_WHAT IS NEEDED_:
Return the whole of the data exactly.

_SUPPLIED RECORDS_:
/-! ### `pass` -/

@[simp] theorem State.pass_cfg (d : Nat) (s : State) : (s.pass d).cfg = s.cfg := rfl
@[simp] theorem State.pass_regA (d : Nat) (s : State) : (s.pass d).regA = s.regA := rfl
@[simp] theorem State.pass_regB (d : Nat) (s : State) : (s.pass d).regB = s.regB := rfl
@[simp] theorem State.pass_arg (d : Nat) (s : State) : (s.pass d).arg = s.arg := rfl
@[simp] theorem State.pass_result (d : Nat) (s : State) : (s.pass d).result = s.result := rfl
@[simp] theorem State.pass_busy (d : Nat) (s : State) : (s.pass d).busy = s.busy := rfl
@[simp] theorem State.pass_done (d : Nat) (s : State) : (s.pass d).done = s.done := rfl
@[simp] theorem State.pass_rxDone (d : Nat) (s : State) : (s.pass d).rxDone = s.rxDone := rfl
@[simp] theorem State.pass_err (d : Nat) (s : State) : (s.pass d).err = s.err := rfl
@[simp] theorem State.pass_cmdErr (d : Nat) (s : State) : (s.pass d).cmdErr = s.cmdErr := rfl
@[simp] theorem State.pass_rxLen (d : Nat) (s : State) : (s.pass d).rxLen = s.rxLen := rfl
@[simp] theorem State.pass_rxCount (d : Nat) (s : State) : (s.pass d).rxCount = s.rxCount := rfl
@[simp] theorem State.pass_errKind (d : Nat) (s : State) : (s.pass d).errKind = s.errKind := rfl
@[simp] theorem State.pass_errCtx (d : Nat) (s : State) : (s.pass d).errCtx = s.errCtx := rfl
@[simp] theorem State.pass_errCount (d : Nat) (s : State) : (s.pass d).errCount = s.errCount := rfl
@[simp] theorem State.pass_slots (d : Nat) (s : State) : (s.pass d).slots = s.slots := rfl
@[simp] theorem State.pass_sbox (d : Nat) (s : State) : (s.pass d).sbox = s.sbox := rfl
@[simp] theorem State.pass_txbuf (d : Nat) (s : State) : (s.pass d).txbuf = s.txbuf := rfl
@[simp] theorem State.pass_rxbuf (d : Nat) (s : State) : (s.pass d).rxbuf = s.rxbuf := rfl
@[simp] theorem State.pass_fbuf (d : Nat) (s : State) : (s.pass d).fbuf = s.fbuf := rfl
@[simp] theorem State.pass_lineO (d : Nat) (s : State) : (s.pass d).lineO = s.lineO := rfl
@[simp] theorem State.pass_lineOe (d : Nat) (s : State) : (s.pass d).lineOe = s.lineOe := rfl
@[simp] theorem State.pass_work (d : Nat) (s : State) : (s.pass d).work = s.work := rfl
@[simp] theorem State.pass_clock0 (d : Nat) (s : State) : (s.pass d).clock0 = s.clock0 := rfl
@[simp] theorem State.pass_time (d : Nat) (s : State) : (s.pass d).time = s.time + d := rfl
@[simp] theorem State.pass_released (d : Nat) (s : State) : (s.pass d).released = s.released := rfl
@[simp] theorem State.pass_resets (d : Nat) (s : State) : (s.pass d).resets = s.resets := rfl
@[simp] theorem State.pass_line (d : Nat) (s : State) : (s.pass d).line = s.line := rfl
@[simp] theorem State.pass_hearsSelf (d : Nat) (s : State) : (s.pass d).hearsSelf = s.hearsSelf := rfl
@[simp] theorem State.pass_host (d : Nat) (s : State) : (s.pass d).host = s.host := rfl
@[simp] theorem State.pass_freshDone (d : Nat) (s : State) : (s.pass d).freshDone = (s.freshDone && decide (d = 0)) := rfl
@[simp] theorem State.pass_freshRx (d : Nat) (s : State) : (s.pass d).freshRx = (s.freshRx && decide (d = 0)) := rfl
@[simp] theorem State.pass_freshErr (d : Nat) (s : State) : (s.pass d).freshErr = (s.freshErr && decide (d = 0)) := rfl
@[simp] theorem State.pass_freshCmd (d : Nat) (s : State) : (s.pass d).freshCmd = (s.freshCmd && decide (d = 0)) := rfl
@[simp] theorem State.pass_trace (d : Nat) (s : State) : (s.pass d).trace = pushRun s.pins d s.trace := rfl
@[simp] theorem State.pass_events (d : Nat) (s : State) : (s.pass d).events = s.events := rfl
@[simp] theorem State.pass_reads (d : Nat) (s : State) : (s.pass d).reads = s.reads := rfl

_ANSWER SECTION_:
/-! ### `pass` -/

@[simp] theorem State.pass_cfg (d : Nat) (s : State) : (s.pass d).cfg = s.cfg := rfl
@[simp] theorem State.pass_regA (d : Nat) (s : State) : (s.pass d).regA = s.regA := rfl
@[simp] theorem State.pass_regB (d : Nat) (s : State) : (s.pass d).regB = s.regB := rfl
@[simp] theorem State.pass_arg (d : Nat) (s : State) : (s.pass d).arg = s.arg := rfl
@[simp] theorem State.pass_result (d : Nat) (s : State) : (s.pass d).result = s.result := rfl
@[simp] theorem State.pass_busy (d : Nat) (s : State) : (s.pass d).busy = s.busy := rfl
@[simp] theorem State.pass_done (d : Nat) (s : State) : (s.pass d).done = s.done := rfl
@[simp] theorem State.pass_rxDone (d : Nat) (s : State) : (s.pass d).rxDone = s.rxDone := rfl
@[simp] theorem State.pass_err (d : Nat) (s : State) : (s.pass d).err = s.err := rfl
@[simp] theorem State.pass_cmdErr (d : Nat) (s : State) : (s.pass d).cmdErr = s.cmdErr := rfl
@[simp] theorem State.pass_rxLen (d : Nat) (s : State) : (s.pass d).rxLen = s.rxLen := rfl
@[simp] theorem State.pass_rxCount (d : Nat) (s : State) : (s.pass d).rxCount = s.rxCount := rfl
@[simp] theorem State.pass_errKind (d : Nat) (s : State) : (s.pass d).errKind = s.errKind := rfl
@[simp] theorem State.pass_errCtx (d : Nat) (s : State) : (s.pass d).errCtx = s.errCtx := rfl
@[simp] theorem State.pass_errCount (d : Nat) (s : State) : (s.pass d).errCount = s.errCount := rfl
@[simp] theorem State.pass_slots (d : Nat) (s : State) : (s.pass d).slots = s.slots := rfl
@[simp] theorem State.pass_sbox (d : Nat) (s : State) : (s.pass d).sbox = s.sbox := rfl
@[simp] theorem State.pass_txbuf (d : Nat) (s : State) : (s.pass d).txbuf = s.txbuf := rfl
@[simp] theorem State.pass_rxbuf (d : Nat) (s : State) : (s.pass d).rxbuf = s.rxbuf := rfl
@[simp] theorem State.pass_fbuf (d : Nat) (s : State) : (s.pass d).fbuf = s.fbuf := rfl
@[simp] theorem State.pass_lineO (d : Nat) (s : State) : (s.pass d).lineO = s.lineO := rfl
@[simp] theorem State.pass_lineOe (d : Nat) (s : State) : (s.pass d).lineOe = s.lineOe := rfl
@[simp] theorem State.pass_work (d : Nat) (s : State) : (s.pass d).work = s.work := rfl
@[simp] theorem State.pass_clock0 (d : Nat) (s : State) : (s.pass d).clock0 = s.clock0 := rfl
@[simp] theorem State.pass_time (d : Nat) (s : State) : (s.pass d).time = s.time + d := rfl
@[simp] theorem State.pass_released (d : Nat) (s : State) : (s.pass d).released = s.released := rfl
@[simp] theorem State.pass_resets (d : Nat) (s : State) : (s.pass d).resets = s.resets := rfl
@[simp] theorem State.pass_line (d : Nat) (s : State) : (s.pass d).line = s.line := rfl
@[simp] theorem State.pass_hearsSelf (d : Nat) (s : State) : (s.pass d).hearsSelf = s.hearsSelf := rfl
@[simp] theorem State.pass_host (d : Nat) (s : State) : (s.pass d).host = s.host := rfl
@[simp] theorem State.pass_freshDone (d : Nat) (s : State) : (s.pass d).freshDone = (s.freshDone && decide (d = 0)) := rfl
@[simp] theorem State.pass_freshRx (d : Nat) (s : State) : (s.pass d).freshRx = (s.freshRx && decide (d = 0)) := rfl
@[simp] theorem State.pass_freshErr (d : Nat) (s : State) : (s.pass d).freshErr = (s.freshErr && decide (d = 0)) := rfl
@[simp] theorem State.pass_freshCmd (d : Nat) (s : State) : (s.pass d).freshCmd = (s.freshCmd && decide (d = 0)) := rfl
@[simp] theorem State.pass_trace (d : Nat) (s : State) : (s.pass d).trace = pushRun s.pins d s.trace := rfl
@[simp] theorem State.pass_events (d : Nat) (s : State) : (s.pass d).events = s.events := rfl
@[simp] theorem State.pass_reads (d : Nat) (s : State) : (s.pass d).reads = s.reads := rfl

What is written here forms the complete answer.